You are asked to wear the dentures as long as possible during the daytime provided they are comfortable. There is nothing to be gained by allowing large ulcers to develop in your mouth because of the discomfort involved and the degree of adjustment required to correct the problem afterwards. If the dentures become sore take them out! However it is essential that the dentures be worn for 2-3 hours before your next appointment so that an assessment can be made of potential trouble spots. Bringing the dentures in a bag is a lost opportunity.
Your mouth needs a rest from wearing dentures and you are advised that the dentures should be removed every night for a minimum of 6 hours. This will allow you to maintain a healthy mouth and protect it from unnecessary loads, which may speed up bone loss and result in loose dentures.
The care of your dentures is another very important factor in the maintenance of a healthY mouth. Where possible they should be rinsed in cold water after every meal. You are advised to follow the following protocol at night:
1) Remove the dentures and rinse them over a basin that is half-filled with cold water. This is a simple safety “net” in case the denture slips during cleaning.
2) Brush the denture with a denture brush or a separate toothbrush to the one you have for remaining natural teeth. Soap, or washing-up liquid, and lukewarm water should be used to clean all surfaces of the teeth. Never use warm, or hot, water as this may damage the denture. Rinse the dentures thoroughly in cold water.

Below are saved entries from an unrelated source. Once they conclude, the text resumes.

/-! ### The queue and the System Port (spec/01) -/

/-- A step takes the command at the front of the queue and runs it with the queue's rest. That a step on an empty queue
idles is the model's choice (log 3). -/
def Obligations.StepRunsTheFrontCommand : Prop :=
  (∀ (i : Instr) (rest : List Instr) (s : State), s.pending = i :: rest → step s = exec i { s with pending := rest }) ∧
    ∀ s : State, s.pending = [] → step s = .next s

/-- No rule stops the block: every command of the table has a next state in every state, and leaves the queue alone, which
is the model's choice (log 3, log 24). In
HALTED an event of the Time Base, of a pin or of the pulse input changes nothing (R11). -/
def Obligations.EveryCommandAnswersNext : Prop :=
  (∀ (i : Instr) (s : State), answers i s fun s' => s'.pending = s.pending) ∧
  ∀ (i : Instr) (s : State), isEvent i = true → s.port.part = .halted → exec i s = .next s

/-- R3. The Identity register and the Identity and Layout block's copy and revision byte. -/
def Obligations.IdentityRegister : Prop :=
  (∀ s : State, s.readReg .identity .word = 0x5A470440#32) ∧
    (∀ (s : State) (addr v : Word) (w : Width), selectReg addr = .identity →
      wellFormed (.registerWriteIgnored addr w v) = true ∧ exec (.registerWriteIgnored addr w v) s = .next s) ∧
    ∀ (i : Instr) (s : State), isReset i = true →
      answers i s fun s' => s'.word 0x00 = 0x5A470440 ∧ memField s'.mem 0x04 1 = 0x01

/-- R4. The commands of Command/State by bits 0 to 7 of a word write, and what each reaches. -/
def Obligations.CommandRegister : Prop :=
  (∀ addr v : Word, selectReg addr = .command →
    readRegWrite addr .word v =
      if v.toNat % 256 = 1 then .applyLayout
      else if v.toNat % 256 = 2 then .ackTrips
      else if v.toNat % 256 = 3 then .softReset
      else .ignored) ∧
    (∀ (s : State) (addr v : Word) (w : Width), wellFormed (.registerWriteIgnored addr w v) = true →
      exec (.registerWriteIgnored addr w v) s = .next s) ∧
    (∀ (s : State) (t : Moment), answers (.applyLayout t) s fun s' => s'.flagSet .layout = true) ∧
    (∀ (s : State) (levels : Vector Bool 16), s.port.part = .halted → exec (.ackTrips levels) s = .next s) ∧
    (∀ (s : State) (levels : Vector Bool 16), s.port.part = .running →
      answers (.ackTrips levels) s fun s' =>
        ∀ k, (s'.ilk k).trip = ((s.ilk k).trip && (s.ilkCfg k).activeAt levels[k])) ∧
    ∀ s : State, exec .softReset s = exec .resetInput s

/-- R5. What a read of Command/State returns, the codes, and which commands change it. -/
def Obligations.CommandStateReads : Prop :=
  (∀ s : State, (s.readReg .command .word).toNat =
    s.port.part.code + 256 * s.port.result.code + 65536 * (s.port.resultEntry % 256)) ∧
    (PartState.halted.code = 0 ∧ PartState.running.code = 1) ∧
    ([LayoutCode.noApply, .ok, .busy, .badPartition, .badScan, .badConversion, .badLine, .badChamber, .badPurgeLine,
      .badInterlock].map LayoutCode.code = [0, 1, 2, 3, 4, 5, 6, 7, 8, 9]) ∧
    (∀ (s : State) (t : Moment), answers (.applyLayout t) s fun s' =>
      match s'.port.result with
      | .noApply => False
      | .ok => s'.port.resultEntry = 0
      | .busy => s'.port.resultEntry = 0
      | .badPartition => s'.port.resultEntry = 0
      | .badScan => ∃ j : Fin 48, s'.port.resultEntry = j.val ∧ checkScan (readTables s.mem) j = some .badScan
      | .badConversion =>
        ∃ j : Fin 48, s'.port.resultEntry = j.val ∧ checkScan (readTables s.mem) j = some .badConversion
      | .badLine => ∃ k : LineId, s'.port.resultEntry = k.val + 1 ∧ checkLine (readTables s.mem) k = some .badLine
      | .badChamber =>
        ∃ c : Chamber, s'.port.resultEntry = c.val + 1 ∧ checkChamber (readTables s.mem) c = some .badChamber
      | .badPurgeLine =>
        ∃ c : Chamber, s'.port.resultEntry = c.val + 1 ∧ checkChamber (readTables s.mem) c = some .badPurgeLine
      | .badInterlock =>
        ∃ k : InputId, s'.port.resultEntry = k.val + 1 ∧ checkInterlock (readTables s.mem) k = some .badInterlock) ∧
    (∀ (i : Instr) (s : State), isReset i = true →
      answers i s fun s' => s'.port.part = .halted ∧ s'.port.result = .noApply ∧ s'.port.resultEntry = 0) ∧
    ∀ (i : Instr) (s : State), isReset i = false → isApply i = false →
      answers i s fun s' =>
        s'.port.part = s.port.part ∧ s'.port.result = s.port.result ∧ s'.port.resultEntry = s.port.resultEntry

/-- R6. The 18 flags, their setting, the read that clears what it returns, and the accesses that clear nothing. A narrow
read clears nothing by R1. -/
def Obligations.EventSummaryRegister : Prop :=
  (∀ c : Chamber, (EventFlag.order c).bit.val = 4 * c.val ∧ (EventFlag.report c).bit.val = 4 * c.val + 1 ∧
    (EventFlag.fault c).bit.val = 4 * c.val + 2 ∧ (EventFlag.pump c).bit.val = 4 * c.val + 3) ∧
    (EventFlag.layout.bit.val = 16 ∧ EventFlag.interlock.bit.val = 17) ∧
    (∀ (s : State) (f : EventFlag), (s.readReg .summary .word).getLsbD f.bit.val = s.flagSet f) ∧
    (∀ (s : State) (i : Nat), 18 ≤ i → (s.readReg .summary .word).getLsbD i = false) ∧
    (∀ (s : State) (f g : EventFlag), (raise f s).flagSet g = (decide (g = f) || s.flagSet g)) ∧
    (∀ (s : State) (t : Moment), answers (.applyLayout t) s fun s' => s'.flagSet .layout = true) ∧
    (∀ s : State, answers (.eventSummaryRead .word) s fun s' =>
      s'.port.dataOut = s.port.summary.setWidth 32 ∧ (∀ f, s'.flagSet f = false) ∧
        changesOnly [.summary, .dataOut] s s' ∧ keepsMemory s s') ∧
    (∀ (s : State) (w : Width), w ≠ .word → answers (.eventSummaryRead w) s fun s' =>
      s'.port.dataOut = 0 ∧ changesOnly [.dataOut] s s' ∧ keepsMemory s s') ∧
    (∀ (s : State) (addr v : Word) (w : Width), selectReg addr = .summary →
      wellFormed (.registerWriteIgnored addr w v) = true ∧ exec (.registerWriteIgnored addr w v) s = .next s) ∧
    ∀ (i : Instr) (s : State) (f : EventFlag), isReset i = true → answers i s fun s' => s'.flagSet f = false

/-- R7. The enable bits, what a write stores and a read returns, and the interrupt output. -/
def Obligations.EventEnableAndInterrupt : Prop :=
  (∀ (s : State) (v : Word), answers (.eventEnableWrite v) s fun s' =>
    (∀ i, (s'.readReg .enable .word).getLsbD i = (decide (i < 18) && v.getLsbD i)) ∧
      changesOnly [.enable] s s' ∧ keepsMemory s s') ∧
    (∀ s : State, s.interrupt = true ↔ ∃ f : EventFlag, s.flagSet f = true ∧ s.port.enable.getLsbD f.bit.val = true) ∧
    (∀ (s : State) (f : EventFlag), (raise f s).flagSet f = true ∧ (raise f s).port.enable = s.port.enable) ∧
    (∀ s : State, answers (.eventSummaryRead .word) s fun s' => s'.interrupt = false) ∧
    ∀ (i : Instr) (s : State), isReset i = true → answers i s fun s' => s'.port.enable = 0 ∧ s'.interrupt = false

/-- R1, R2. A host write stores the access's bytes at its aligned address, wrapped, and nothing else; a host read returns
them. It is served alike in HALTED and RUNNING (R11). That a byte or halfword access carries its value in the low bits of the
32-bit data, and that a narrow read returns 0 in the others, is the model's choice (log 27). -/
def Obligations.HostWritesItsBytes : Prop :=
  ∀ (s : State) (addr v : Word) (w : Width),
    answers (.hostMemoryWrite addr w v) s fun s' =>
      (∀ i, i < widthBytes w →
        (memRead s'.mem (addr.toNat / widthBytes w * widthBytes w + i)).toNat = v.toNat / 256 ^ i % 256) ∧
        (s'.hostRead addr w).toNat = v.toNat % 256 ^ widthBytes w ∧
        changesOnly [] s s' ∧ storesOnly [(addr.toNat / widthBytes w * widthBytes w, widthBytes w)] s s'

/-- R12. A table set passes the apply's checks exactly when it meets every condition of the table of R12. -/
def Obligations.ApplyChecksAreTheRangesOfTheTable : Prop :=
  ∀ tab : Tables, checkTables tab = none ↔
    (6 ≤ tab.partition ∧ tab.partition ≤ 26) ∧
      (∀ j : Fin 48, tab.scan[j].cls ≤ 2 ∧
        (tab.scan[j].cls ≠ 0 →
          tab.scan[j].channel ≤ 47 ∧
            (∀ i : Fin 48, i < j → tab.scan[i].cls ≠ 0 → tab.scan[i].channel ≠ tab.scan[j].channel) ∧
            ((∀ k : LineId, tab.lines[k].readback ≠ tab.scan[j].channel) →
              2 ≤ tab.scan[j].count ∧ tab.scan[j].count ≤ 8 ∧ (∀ p ∈ tab.scan[j].usedPoints, p.1 ≤ 4095) ∧
                (tab.scan[j].usedPoints.map Prod.fst).Pairwise (· < ·)))) ∧
      (∀ k : LineId,
        (tab.lines[k].use = 1 ∨ tab.lines[k].use = 2) ∧
          (tab.lines[k].use = 1 → 1 ≤ tab.lines[k].chamber ∧ tab.lines[k].chamber ≤ 4) ∧ tab.lines[k].fullScale ≠ 0 ∧
          (100 ≤ tab.lines[k].gcf ∧ tab.lines[k].gcf ≤ 4000) ∧
          (5 ≤ tab.lines[k].tolerance ∧ tab.lines[k].tolerance ≤ 200) ∧
          (1 ≤ tab.lines[k].faultTime ∧ tab.lines[k].faultTime ≤ 6000) ∧ tab.lines[k].command ≤ 15 ∧
          (∀ i : LineId, i < k → tab.lines[i].command ≠ tab.lines[k].command) ∧
          tab.channelOk tab.lines[k].readback = true ∧ (tab.lines[k].use = 2 → tab.lines[k].handover ≤ 500)) ∧
      (∀ c : Chamber,
        (tab.channelOk tab.chambers[c].manometer = true ∧ tab.channelOk tab.chambers[c].roughGauge = true ∧
          tab.channelOk tab.chambers[c].forward = true ∧ tab.channelOk tab.chambers[c].reflected = true ∧
          (c = 0 → tab.channelOk tab.chambers[c].foreline = true)) ∧
          (20 ≤ tab.chambers[c].rfCommand ∧ tab.chambers[c].rfCommand ≤ 23) ∧
          (∀ i : Chamber, i < c → tab.chambers[i].rfCommand ≠ tab.chambers[c].rfCommand) ∧
          tab.chambers[c].valveSpan ≠ 0 ∧
          (10 ≤ tab.chambers[c].pressureTolerance ∧ tab.chambers[c].pressureTolerance ≤ 500) ∧
          (100 ≤ tab.chambers[c].rfSpan ∧ tab.chambers[c].rfSpan ≤ 5000) ∧
          (500 ≤ tab.chambers[c].strikeRatio ∧ tab.chambers[c].strikeRatio ≤ 1000) ∧
          (1 ≤ tab.chambers[c].strikeWindow ∧ tab.chambers[c].strikeWindow ≤ 500) ∧
          (1 ≤ tab.chambers[c].reflectTime ∧ tab.chambers[c].reflectTime ≤ 500) ∧
          tab.chambers[c].strikeRetries ≤ 3 ∧ tab.chambers[c].recoveryDwell ≤ 600 ∧
          (10 ≤ tab.chambers[c].recoveryLimit ∧ tab.chambers[c].recoveryLimit ≤ 1800) ∧
          (tab.chambers[c].purgeLine ≠ 0 →
            ∃ k : LineId, k.val + 1 = tab.chambers[c].purgeLine ∧ tab.lines[k].use = 1 ∧
              tab.lines[k].chamber = c.val + 1)) ∧
      ∀ k : InputId, tab.interlocks[k].scope ≤ 15 ∧
        (tab.interlocks[k].scope ≠ 0 →
          tab.interlocks[k].activeLevel ≤ 1 ∧ 1 ≤ tab.interlocks[k].action ∧ tab.interlocks[k].action ≤ 3)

3) Overnight the dentures should be soaked in cold water or in a suitable solution. The most common solutions used are Steradent or a dilute solution of Milton (not suitable for metal dentures). If Milton is used place 1 teaspoon of liquid Milton in a container with enough water to cover the dentures. Rinse the dentures thoroughly in cold water the following morning before you place them back in your mouth. Obviously, it is essential to wash off all solutions before you start to wear the dentures.
4) If there are any metal parts to your dentures do not place them in any solution other than water. Often it is best to leave “metal dentures” dry overnight. Correct, and careful, maintenance of your dentures will prolong the life of the dentures while maintaining a good standard of hygiene in your mouth.
Correct, and careful, maintenance of your dentures will prolong the life of the dentures while maintaining a good standard of hygiene in your mouth.